#### Task statement:
Go through the entries below and copy every line that holds the word "least".
*** Records supplied ***
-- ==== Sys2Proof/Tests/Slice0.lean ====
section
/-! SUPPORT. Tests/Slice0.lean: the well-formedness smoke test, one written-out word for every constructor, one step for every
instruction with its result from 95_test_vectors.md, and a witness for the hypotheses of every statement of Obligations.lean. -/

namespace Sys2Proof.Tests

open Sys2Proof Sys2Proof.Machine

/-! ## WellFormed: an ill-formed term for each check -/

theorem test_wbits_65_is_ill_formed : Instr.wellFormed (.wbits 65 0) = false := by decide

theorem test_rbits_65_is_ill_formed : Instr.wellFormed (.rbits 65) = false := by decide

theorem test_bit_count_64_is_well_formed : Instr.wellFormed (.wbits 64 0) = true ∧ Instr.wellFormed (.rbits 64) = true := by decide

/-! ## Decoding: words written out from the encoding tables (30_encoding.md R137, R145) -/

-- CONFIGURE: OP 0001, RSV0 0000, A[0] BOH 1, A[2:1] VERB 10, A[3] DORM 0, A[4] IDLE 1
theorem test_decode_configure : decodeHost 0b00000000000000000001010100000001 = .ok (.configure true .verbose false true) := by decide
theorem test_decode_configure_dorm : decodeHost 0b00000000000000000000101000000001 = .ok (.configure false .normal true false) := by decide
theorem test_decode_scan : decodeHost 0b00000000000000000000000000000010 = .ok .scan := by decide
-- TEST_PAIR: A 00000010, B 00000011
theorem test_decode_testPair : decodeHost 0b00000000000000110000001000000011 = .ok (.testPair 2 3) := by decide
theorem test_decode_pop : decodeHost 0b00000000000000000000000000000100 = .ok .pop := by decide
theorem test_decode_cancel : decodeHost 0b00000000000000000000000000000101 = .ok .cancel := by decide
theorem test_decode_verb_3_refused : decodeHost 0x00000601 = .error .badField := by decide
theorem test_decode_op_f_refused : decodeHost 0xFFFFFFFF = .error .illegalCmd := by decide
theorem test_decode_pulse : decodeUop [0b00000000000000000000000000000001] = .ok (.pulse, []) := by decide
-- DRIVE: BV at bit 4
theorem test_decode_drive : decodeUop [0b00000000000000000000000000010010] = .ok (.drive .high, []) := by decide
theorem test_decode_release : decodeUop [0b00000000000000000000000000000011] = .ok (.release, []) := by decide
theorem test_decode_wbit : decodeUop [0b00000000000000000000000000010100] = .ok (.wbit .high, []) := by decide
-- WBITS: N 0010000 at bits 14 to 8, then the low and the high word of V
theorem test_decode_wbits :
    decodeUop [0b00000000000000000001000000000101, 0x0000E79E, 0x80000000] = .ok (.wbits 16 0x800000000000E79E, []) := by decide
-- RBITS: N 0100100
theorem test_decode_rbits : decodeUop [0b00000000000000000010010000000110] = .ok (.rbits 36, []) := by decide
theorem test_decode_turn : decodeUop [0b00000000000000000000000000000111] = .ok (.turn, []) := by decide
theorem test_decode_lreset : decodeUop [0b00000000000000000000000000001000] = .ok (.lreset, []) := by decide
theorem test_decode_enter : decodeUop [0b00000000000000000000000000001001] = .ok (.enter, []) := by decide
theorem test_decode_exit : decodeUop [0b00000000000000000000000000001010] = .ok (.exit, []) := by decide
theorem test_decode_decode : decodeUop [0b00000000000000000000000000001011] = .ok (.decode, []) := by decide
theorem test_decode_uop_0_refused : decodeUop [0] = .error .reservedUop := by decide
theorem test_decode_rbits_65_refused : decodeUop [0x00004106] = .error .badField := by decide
*** End of Records supplied ***
*** Records supplied ***
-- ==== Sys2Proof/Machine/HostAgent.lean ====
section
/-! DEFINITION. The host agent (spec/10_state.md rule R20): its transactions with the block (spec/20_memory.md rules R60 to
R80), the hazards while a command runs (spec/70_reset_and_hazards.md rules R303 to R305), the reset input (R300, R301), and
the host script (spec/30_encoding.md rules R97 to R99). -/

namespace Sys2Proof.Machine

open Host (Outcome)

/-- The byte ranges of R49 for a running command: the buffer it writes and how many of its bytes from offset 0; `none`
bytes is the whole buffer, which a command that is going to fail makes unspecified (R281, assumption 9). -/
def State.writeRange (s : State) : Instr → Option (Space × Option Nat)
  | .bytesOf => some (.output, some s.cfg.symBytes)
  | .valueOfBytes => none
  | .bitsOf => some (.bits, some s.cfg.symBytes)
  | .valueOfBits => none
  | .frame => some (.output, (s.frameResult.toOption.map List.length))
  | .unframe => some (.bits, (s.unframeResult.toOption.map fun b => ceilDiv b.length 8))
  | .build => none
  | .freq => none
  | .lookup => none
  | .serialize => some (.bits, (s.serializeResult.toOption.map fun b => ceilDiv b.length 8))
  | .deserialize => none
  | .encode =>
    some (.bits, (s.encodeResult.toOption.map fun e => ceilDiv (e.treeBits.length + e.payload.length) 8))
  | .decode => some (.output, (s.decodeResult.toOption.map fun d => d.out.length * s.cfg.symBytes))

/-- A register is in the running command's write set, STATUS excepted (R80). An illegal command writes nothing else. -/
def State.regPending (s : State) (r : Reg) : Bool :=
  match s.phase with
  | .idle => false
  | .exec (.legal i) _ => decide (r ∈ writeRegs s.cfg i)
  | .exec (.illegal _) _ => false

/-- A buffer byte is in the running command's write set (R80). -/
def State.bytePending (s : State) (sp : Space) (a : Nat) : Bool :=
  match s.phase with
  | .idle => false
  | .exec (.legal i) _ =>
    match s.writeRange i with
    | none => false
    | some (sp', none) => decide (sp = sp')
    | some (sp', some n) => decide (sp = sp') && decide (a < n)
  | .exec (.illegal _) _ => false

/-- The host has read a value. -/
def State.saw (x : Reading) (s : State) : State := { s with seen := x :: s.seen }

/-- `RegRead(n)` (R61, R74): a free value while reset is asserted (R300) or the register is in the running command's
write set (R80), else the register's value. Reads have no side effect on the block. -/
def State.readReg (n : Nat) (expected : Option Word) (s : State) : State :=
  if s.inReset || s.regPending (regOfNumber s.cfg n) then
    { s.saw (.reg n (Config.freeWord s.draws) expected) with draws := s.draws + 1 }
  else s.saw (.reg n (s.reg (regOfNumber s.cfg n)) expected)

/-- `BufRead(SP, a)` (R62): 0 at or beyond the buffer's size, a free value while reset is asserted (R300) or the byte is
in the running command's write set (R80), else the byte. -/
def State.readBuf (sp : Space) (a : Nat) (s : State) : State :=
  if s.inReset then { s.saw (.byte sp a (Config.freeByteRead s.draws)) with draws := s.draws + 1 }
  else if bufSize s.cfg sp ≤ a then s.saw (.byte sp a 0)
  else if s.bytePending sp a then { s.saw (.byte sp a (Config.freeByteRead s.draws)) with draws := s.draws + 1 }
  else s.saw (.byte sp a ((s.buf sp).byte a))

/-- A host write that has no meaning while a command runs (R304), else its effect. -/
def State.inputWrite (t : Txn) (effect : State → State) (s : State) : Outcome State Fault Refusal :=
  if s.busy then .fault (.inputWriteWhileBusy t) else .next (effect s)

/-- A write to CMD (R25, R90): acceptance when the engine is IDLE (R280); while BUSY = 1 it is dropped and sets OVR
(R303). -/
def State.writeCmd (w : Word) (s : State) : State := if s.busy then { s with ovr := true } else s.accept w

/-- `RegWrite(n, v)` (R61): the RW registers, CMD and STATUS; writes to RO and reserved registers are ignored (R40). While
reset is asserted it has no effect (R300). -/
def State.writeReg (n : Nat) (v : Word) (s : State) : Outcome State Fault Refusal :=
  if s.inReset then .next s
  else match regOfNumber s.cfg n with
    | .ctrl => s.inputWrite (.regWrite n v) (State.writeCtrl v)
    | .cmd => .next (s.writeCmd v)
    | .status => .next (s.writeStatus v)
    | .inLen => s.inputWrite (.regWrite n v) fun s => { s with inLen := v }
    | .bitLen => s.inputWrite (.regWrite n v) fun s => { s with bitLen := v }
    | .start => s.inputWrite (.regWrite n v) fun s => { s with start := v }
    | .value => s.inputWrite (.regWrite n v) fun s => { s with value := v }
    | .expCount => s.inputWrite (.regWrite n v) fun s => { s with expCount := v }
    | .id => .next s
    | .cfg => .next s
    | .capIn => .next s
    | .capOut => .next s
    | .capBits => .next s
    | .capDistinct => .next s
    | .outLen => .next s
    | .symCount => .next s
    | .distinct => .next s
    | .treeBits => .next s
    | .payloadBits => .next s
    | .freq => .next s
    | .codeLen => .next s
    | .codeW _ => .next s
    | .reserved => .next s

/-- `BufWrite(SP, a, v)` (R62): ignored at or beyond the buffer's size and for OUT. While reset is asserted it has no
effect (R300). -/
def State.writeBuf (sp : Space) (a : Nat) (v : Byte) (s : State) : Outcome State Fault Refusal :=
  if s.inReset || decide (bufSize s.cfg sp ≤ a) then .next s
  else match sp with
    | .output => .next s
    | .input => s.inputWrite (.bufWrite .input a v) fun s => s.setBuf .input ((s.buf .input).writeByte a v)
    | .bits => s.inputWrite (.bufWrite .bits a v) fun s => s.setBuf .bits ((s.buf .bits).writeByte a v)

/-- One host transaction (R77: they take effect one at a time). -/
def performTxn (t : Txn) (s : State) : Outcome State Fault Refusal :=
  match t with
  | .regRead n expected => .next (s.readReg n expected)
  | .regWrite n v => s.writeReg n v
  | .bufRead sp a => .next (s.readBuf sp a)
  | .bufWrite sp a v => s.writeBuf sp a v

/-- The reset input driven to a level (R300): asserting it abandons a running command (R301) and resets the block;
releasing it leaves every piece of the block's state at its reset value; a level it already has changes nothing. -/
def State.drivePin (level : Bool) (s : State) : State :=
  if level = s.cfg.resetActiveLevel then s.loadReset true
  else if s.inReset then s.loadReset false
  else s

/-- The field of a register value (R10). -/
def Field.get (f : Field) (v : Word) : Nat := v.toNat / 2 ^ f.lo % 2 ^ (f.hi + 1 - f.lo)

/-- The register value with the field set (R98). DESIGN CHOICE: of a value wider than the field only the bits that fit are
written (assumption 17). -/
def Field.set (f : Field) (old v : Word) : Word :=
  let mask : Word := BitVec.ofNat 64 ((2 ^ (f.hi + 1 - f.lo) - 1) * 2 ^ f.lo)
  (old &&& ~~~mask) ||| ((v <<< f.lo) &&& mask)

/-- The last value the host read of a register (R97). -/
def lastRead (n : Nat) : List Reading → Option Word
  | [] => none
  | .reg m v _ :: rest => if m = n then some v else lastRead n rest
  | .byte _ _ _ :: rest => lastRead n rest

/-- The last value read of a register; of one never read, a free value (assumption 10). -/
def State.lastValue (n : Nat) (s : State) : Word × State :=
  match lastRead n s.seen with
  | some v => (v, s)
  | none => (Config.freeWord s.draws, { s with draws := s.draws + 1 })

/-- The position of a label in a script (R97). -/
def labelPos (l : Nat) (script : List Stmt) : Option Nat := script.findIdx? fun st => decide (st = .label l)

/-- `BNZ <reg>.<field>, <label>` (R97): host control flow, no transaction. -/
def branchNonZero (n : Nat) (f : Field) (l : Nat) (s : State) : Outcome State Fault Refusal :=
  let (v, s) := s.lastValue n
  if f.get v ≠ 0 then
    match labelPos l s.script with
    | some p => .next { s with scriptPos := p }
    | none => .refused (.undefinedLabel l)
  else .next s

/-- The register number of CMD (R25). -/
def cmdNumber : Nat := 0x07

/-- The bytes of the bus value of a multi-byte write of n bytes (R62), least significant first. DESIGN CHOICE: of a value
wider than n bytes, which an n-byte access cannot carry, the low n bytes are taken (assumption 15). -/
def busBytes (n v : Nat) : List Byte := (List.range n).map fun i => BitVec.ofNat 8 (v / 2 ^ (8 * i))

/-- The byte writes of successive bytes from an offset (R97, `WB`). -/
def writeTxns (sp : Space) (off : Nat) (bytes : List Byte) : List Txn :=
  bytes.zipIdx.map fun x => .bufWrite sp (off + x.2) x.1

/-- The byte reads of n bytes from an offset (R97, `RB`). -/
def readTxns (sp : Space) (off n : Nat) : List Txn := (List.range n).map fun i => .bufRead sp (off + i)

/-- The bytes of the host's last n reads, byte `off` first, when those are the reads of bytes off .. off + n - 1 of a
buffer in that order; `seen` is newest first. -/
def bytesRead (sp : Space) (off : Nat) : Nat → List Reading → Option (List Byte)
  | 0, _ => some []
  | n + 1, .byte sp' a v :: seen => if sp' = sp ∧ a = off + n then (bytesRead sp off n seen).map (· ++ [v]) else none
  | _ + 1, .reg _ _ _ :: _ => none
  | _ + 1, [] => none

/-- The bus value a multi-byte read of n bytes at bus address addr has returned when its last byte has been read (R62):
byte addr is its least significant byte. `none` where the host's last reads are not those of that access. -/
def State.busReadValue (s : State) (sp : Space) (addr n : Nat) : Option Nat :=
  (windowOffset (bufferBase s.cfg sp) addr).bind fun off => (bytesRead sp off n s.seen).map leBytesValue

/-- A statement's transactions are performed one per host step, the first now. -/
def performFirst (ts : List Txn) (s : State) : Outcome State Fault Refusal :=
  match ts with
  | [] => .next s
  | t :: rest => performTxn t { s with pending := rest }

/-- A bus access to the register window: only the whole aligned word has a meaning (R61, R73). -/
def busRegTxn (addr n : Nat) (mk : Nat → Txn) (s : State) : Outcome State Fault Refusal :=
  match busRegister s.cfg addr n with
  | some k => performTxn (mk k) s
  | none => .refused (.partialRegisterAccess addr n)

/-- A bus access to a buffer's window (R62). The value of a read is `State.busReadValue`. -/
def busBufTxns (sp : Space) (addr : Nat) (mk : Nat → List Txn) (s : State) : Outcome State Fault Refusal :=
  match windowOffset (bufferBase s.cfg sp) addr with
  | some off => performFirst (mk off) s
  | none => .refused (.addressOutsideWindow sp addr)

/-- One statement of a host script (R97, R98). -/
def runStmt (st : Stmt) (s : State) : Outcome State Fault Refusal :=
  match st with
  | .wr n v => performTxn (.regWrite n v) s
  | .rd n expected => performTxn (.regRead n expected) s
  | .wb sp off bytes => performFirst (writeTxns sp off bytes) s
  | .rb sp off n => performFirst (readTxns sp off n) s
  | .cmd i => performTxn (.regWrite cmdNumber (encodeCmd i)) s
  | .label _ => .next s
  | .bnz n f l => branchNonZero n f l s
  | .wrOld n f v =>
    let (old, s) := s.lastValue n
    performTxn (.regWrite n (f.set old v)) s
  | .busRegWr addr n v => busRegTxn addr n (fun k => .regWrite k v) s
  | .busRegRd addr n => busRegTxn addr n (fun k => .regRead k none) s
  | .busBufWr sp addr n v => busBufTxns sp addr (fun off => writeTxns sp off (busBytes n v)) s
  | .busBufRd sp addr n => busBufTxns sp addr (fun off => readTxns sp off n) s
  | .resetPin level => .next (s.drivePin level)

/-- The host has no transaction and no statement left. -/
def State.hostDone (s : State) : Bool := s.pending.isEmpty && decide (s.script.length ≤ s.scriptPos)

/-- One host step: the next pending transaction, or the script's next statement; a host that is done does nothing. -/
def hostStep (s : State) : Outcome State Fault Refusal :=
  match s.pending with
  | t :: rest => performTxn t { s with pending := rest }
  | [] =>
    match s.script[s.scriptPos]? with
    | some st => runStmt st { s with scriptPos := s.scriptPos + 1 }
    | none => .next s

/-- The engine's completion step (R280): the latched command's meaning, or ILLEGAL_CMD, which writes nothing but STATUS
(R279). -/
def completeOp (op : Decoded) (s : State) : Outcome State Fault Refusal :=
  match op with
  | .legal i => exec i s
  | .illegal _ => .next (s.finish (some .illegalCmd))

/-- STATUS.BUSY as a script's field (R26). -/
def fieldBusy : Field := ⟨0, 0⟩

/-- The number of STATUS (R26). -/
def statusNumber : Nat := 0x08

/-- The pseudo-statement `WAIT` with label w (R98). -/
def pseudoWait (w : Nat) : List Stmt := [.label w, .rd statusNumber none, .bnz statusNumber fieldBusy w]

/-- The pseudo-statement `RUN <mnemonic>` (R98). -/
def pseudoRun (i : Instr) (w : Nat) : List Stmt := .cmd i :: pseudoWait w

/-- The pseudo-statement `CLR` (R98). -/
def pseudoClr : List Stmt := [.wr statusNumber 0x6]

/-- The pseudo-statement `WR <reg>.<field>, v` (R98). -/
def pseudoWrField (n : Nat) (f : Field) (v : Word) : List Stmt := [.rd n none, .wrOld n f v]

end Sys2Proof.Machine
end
*** End of Records supplied ***
#### Answer for this exercise:
/-- The bytes of the bus value of a multi-byte write of n bytes (R62), least significant first. DESIGN CHOICE: of a value
byte addr is its least significant byte. `none` where the host's last reads are not those of that access. -/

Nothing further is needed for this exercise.